Information provided

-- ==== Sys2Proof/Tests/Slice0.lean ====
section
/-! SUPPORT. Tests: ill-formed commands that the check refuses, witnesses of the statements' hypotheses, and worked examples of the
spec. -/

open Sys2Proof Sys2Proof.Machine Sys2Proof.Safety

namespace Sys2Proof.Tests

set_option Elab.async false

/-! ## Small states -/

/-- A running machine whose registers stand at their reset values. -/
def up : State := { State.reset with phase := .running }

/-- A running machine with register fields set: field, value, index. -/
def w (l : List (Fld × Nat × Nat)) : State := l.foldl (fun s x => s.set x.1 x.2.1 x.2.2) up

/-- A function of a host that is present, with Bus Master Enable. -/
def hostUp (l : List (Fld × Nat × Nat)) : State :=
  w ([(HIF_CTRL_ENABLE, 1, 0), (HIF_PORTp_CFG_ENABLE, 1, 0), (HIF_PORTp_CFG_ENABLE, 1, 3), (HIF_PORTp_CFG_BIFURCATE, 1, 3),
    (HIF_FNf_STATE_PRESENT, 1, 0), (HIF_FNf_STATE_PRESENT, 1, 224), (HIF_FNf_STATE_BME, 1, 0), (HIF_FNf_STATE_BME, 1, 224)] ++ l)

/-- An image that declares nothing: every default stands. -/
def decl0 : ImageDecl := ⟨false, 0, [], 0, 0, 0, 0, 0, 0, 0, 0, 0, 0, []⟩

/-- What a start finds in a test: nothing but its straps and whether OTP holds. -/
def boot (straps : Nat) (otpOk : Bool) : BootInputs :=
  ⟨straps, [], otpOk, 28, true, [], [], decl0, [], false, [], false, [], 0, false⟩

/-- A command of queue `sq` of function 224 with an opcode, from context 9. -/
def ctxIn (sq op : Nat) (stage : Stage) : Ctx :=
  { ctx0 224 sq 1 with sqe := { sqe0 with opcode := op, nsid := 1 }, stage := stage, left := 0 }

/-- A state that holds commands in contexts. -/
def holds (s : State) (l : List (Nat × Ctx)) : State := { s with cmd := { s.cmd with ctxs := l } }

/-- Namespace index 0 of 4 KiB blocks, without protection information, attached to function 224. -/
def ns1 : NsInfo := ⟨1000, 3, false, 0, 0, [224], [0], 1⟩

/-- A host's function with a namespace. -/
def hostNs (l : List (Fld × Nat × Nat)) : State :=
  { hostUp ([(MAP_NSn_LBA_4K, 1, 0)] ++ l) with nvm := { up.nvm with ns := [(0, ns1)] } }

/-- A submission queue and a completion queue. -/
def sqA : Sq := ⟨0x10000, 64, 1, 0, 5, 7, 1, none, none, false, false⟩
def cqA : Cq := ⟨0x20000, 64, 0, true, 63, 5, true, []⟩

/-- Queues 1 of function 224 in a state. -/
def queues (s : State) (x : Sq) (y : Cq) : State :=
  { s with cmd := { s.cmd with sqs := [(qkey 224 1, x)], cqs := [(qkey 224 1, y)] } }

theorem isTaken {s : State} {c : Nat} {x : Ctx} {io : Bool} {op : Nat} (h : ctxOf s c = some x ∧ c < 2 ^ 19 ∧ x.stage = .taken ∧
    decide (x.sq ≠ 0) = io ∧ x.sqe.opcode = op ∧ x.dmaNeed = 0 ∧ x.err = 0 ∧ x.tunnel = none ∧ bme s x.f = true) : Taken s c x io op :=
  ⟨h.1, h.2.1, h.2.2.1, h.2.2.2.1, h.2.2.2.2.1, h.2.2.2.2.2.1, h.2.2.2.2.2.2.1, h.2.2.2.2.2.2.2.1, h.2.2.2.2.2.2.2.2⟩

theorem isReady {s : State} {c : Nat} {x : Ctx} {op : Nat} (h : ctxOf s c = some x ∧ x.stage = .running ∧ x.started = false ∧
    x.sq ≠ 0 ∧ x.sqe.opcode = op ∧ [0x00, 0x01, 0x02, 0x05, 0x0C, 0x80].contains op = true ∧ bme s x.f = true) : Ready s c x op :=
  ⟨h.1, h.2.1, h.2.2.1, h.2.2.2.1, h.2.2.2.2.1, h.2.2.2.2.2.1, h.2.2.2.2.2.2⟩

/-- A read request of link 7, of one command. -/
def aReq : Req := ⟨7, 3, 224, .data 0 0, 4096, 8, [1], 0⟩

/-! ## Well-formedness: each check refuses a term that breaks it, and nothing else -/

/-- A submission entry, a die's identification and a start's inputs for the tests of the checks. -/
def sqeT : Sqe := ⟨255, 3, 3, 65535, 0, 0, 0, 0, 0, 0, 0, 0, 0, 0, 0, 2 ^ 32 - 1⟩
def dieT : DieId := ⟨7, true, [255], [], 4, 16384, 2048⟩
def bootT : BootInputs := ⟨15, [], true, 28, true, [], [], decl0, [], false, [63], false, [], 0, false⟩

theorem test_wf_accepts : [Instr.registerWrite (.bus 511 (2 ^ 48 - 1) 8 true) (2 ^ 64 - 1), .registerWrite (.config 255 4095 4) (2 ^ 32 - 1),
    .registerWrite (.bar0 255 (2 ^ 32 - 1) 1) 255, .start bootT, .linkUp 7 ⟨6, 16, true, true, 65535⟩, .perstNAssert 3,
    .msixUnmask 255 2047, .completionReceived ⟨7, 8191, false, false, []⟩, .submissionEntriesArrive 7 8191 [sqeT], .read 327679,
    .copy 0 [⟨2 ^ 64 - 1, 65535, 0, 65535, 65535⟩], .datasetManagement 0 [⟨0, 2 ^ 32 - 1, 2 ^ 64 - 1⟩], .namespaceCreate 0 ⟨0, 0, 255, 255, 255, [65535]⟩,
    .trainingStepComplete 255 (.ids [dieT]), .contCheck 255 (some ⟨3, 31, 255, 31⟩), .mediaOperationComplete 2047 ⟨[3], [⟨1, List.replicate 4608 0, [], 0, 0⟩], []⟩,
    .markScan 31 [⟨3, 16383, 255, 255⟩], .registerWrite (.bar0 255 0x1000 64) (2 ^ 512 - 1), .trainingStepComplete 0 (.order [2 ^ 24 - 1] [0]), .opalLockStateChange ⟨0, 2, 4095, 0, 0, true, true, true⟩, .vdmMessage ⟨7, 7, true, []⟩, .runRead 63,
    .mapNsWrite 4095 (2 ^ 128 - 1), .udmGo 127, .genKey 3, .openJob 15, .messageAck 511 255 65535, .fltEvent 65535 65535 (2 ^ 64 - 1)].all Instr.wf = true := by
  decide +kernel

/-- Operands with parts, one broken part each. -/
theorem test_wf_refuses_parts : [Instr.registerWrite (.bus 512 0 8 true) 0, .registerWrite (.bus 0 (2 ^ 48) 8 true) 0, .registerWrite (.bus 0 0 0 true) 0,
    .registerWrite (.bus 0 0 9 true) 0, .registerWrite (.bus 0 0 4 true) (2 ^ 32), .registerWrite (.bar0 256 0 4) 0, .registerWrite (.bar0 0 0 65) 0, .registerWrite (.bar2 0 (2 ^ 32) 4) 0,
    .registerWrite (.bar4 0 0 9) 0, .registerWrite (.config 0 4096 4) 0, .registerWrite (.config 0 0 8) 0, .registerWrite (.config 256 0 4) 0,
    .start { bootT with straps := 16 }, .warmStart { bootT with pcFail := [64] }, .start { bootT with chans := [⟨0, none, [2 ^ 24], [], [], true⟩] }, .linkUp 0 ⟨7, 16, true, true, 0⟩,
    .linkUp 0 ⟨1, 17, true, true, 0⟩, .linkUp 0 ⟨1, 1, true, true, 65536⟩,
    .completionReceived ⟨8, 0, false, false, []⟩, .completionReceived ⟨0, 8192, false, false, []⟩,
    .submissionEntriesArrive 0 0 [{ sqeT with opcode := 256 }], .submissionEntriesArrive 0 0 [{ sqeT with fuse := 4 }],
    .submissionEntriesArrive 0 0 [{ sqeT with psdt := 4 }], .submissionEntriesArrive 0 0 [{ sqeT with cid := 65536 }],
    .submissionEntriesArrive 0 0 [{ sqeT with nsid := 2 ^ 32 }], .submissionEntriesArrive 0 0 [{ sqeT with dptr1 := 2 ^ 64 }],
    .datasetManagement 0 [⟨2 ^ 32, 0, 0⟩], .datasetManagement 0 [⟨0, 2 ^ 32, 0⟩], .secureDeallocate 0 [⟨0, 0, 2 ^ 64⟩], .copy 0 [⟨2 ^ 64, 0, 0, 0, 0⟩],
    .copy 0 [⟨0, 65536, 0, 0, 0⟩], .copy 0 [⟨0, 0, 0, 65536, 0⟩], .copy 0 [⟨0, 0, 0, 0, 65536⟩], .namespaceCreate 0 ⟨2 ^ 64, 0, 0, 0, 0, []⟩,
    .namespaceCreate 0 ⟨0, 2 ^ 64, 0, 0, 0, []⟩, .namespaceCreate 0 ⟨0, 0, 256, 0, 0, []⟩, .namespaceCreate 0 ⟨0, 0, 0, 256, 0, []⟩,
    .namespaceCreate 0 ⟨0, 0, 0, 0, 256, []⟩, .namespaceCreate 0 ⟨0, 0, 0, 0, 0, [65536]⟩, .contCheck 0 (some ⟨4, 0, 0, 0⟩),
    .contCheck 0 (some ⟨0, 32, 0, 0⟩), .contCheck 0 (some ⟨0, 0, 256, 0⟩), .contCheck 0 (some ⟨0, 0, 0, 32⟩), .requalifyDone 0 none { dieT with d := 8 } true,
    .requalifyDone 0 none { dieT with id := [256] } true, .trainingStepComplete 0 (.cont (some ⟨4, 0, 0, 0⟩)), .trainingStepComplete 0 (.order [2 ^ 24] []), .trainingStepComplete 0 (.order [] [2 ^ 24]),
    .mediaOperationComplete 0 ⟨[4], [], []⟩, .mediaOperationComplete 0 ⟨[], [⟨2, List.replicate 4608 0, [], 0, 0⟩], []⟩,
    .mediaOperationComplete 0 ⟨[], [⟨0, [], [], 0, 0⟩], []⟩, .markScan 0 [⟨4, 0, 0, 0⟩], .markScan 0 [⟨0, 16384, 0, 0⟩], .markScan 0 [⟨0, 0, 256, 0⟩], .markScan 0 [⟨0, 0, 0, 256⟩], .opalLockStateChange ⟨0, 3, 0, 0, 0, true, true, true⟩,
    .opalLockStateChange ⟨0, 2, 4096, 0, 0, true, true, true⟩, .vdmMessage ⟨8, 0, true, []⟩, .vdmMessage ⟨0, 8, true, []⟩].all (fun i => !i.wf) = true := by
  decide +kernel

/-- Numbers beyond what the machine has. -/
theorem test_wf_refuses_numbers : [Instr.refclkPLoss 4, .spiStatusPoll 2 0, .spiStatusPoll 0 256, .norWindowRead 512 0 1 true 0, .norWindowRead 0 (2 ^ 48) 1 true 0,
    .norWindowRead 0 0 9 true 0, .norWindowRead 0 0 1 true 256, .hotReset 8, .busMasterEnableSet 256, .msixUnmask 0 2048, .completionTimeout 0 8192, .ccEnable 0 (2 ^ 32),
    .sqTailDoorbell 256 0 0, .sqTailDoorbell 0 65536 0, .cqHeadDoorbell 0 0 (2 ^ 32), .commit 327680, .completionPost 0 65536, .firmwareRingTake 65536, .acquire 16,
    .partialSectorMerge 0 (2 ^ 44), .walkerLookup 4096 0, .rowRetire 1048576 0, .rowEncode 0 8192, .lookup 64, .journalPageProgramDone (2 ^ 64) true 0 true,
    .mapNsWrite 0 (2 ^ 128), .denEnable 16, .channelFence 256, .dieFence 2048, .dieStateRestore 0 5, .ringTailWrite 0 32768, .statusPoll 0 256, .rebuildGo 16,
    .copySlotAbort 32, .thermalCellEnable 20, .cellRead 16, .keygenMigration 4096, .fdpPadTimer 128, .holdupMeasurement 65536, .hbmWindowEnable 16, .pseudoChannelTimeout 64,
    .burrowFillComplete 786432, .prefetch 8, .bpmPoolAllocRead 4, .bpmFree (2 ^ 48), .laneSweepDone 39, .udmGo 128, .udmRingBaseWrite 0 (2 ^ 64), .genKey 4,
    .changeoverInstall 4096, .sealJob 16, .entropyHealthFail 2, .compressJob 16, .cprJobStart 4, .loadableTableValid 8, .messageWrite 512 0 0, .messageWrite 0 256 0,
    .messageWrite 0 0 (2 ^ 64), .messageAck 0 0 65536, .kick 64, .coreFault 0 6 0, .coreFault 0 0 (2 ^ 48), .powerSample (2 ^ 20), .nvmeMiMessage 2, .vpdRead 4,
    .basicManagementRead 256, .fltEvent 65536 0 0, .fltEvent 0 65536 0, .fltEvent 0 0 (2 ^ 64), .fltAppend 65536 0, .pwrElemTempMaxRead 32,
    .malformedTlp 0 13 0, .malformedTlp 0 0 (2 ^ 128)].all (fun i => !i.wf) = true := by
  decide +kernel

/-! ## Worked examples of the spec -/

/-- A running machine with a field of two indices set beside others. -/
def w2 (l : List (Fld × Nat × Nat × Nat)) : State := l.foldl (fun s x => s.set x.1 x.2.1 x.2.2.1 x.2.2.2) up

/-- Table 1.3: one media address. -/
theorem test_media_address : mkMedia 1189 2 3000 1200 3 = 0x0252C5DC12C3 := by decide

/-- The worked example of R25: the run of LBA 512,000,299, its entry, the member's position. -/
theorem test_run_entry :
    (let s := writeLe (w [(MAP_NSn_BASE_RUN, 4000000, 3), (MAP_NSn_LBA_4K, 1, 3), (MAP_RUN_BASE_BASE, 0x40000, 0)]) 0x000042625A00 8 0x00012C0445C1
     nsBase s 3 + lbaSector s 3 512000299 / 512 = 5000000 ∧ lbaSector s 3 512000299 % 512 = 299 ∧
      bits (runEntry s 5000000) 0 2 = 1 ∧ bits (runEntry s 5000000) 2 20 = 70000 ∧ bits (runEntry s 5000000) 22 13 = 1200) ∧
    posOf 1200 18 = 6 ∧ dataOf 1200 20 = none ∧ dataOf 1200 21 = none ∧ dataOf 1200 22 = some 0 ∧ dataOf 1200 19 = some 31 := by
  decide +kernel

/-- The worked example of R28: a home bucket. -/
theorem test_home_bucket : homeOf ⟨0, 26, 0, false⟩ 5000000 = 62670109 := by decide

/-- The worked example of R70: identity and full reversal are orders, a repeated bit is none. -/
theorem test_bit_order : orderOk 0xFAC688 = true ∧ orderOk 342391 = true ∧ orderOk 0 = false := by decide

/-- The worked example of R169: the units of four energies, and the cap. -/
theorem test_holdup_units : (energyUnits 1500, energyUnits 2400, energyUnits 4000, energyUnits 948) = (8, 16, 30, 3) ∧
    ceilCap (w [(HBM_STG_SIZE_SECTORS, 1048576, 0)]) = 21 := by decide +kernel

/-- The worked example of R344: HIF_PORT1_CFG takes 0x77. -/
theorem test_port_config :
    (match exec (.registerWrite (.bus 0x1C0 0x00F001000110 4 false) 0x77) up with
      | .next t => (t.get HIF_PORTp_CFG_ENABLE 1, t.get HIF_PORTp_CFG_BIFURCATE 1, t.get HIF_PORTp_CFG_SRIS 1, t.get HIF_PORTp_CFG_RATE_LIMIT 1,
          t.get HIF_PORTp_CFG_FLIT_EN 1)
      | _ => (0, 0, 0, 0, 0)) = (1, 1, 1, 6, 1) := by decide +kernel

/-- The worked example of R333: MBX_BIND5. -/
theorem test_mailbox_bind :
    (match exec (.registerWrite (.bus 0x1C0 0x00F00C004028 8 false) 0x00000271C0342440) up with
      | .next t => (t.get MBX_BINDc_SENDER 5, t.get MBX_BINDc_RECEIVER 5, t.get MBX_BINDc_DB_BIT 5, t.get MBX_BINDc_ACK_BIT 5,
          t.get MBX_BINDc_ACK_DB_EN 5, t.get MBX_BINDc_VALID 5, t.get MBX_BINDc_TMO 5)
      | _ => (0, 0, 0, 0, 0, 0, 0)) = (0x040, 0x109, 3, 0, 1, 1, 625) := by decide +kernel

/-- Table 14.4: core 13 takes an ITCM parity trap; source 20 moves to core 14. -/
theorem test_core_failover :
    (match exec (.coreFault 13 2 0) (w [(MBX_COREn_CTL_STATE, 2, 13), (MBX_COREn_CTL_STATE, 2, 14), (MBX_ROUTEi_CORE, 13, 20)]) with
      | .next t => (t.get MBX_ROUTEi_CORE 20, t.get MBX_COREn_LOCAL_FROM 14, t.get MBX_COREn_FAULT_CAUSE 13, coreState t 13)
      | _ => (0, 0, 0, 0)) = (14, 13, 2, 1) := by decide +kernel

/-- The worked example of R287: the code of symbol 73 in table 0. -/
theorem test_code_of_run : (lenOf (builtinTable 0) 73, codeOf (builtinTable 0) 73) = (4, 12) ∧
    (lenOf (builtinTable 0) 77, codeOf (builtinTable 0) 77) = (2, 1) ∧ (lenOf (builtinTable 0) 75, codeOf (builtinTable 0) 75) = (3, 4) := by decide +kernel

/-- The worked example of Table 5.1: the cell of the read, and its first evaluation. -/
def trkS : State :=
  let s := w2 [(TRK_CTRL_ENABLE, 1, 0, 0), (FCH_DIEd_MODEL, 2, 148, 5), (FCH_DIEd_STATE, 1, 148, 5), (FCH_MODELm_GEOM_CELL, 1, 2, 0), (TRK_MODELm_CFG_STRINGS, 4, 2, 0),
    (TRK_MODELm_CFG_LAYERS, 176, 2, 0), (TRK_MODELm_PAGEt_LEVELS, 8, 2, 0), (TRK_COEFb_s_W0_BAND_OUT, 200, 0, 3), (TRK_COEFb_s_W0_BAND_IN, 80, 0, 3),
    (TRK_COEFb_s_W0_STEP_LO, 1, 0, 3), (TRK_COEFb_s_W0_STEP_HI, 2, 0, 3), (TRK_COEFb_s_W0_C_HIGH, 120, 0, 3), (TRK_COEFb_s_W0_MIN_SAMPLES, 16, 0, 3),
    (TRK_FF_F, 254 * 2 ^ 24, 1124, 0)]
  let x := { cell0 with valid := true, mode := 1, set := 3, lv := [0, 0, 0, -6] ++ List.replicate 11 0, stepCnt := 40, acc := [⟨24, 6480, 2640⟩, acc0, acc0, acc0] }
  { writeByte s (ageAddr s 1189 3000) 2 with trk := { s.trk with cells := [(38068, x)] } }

Task requirements
Only the lines from the opening of the material through the line with "default stands. -/" should be echoed, exactly as written.

Task solution
-- ==== Sys2Proof/Tests/Slice0.lean ====
section
/-! SUPPORT. Tests: ill-formed commands that the check refuses, witnesses of the statements' hypotheses, and worked examples of the
spec. -/

open Sys2Proof Sys2Proof.Machine Sys2Proof.Safety

namespace Sys2Proof.Tests

set_option Elab.async false

/-! ## Small states -/

/-- A running machine whose registers stand at their reset values. -/
def up : State := { State.reset with phase := .running }

/-- A running machine with register fields set: field, value, index. -/
def w (l : List (Fld × Nat × Nat)) : State := l.foldl (fun s x => s.set x.1 x.2.1 x.2.2) up

/-- A function of a host that is present, with Bus Master Enable. -/
def hostUp (l : List (Fld × Nat × Nat)) : State :=
  w ([(HIF_CTRL_ENABLE, 1, 0), (HIF_PORTp_CFG_ENABLE, 1, 0), (HIF_PORTp_CFG_ENABLE, 1, 3), (HIF_PORTp_CFG_BIFURCATE, 1, 3),
    (HIF_FNf_STATE_PRESENT, 1, 0), (HIF_FNf_STATE_PRESENT, 1, 224), (HIF_FNf_STATE_BME, 1, 0), (HIF_FNf_STATE_BME, 1, 224)] ++ l)

/-- An image that declares nothing: every default stands. -/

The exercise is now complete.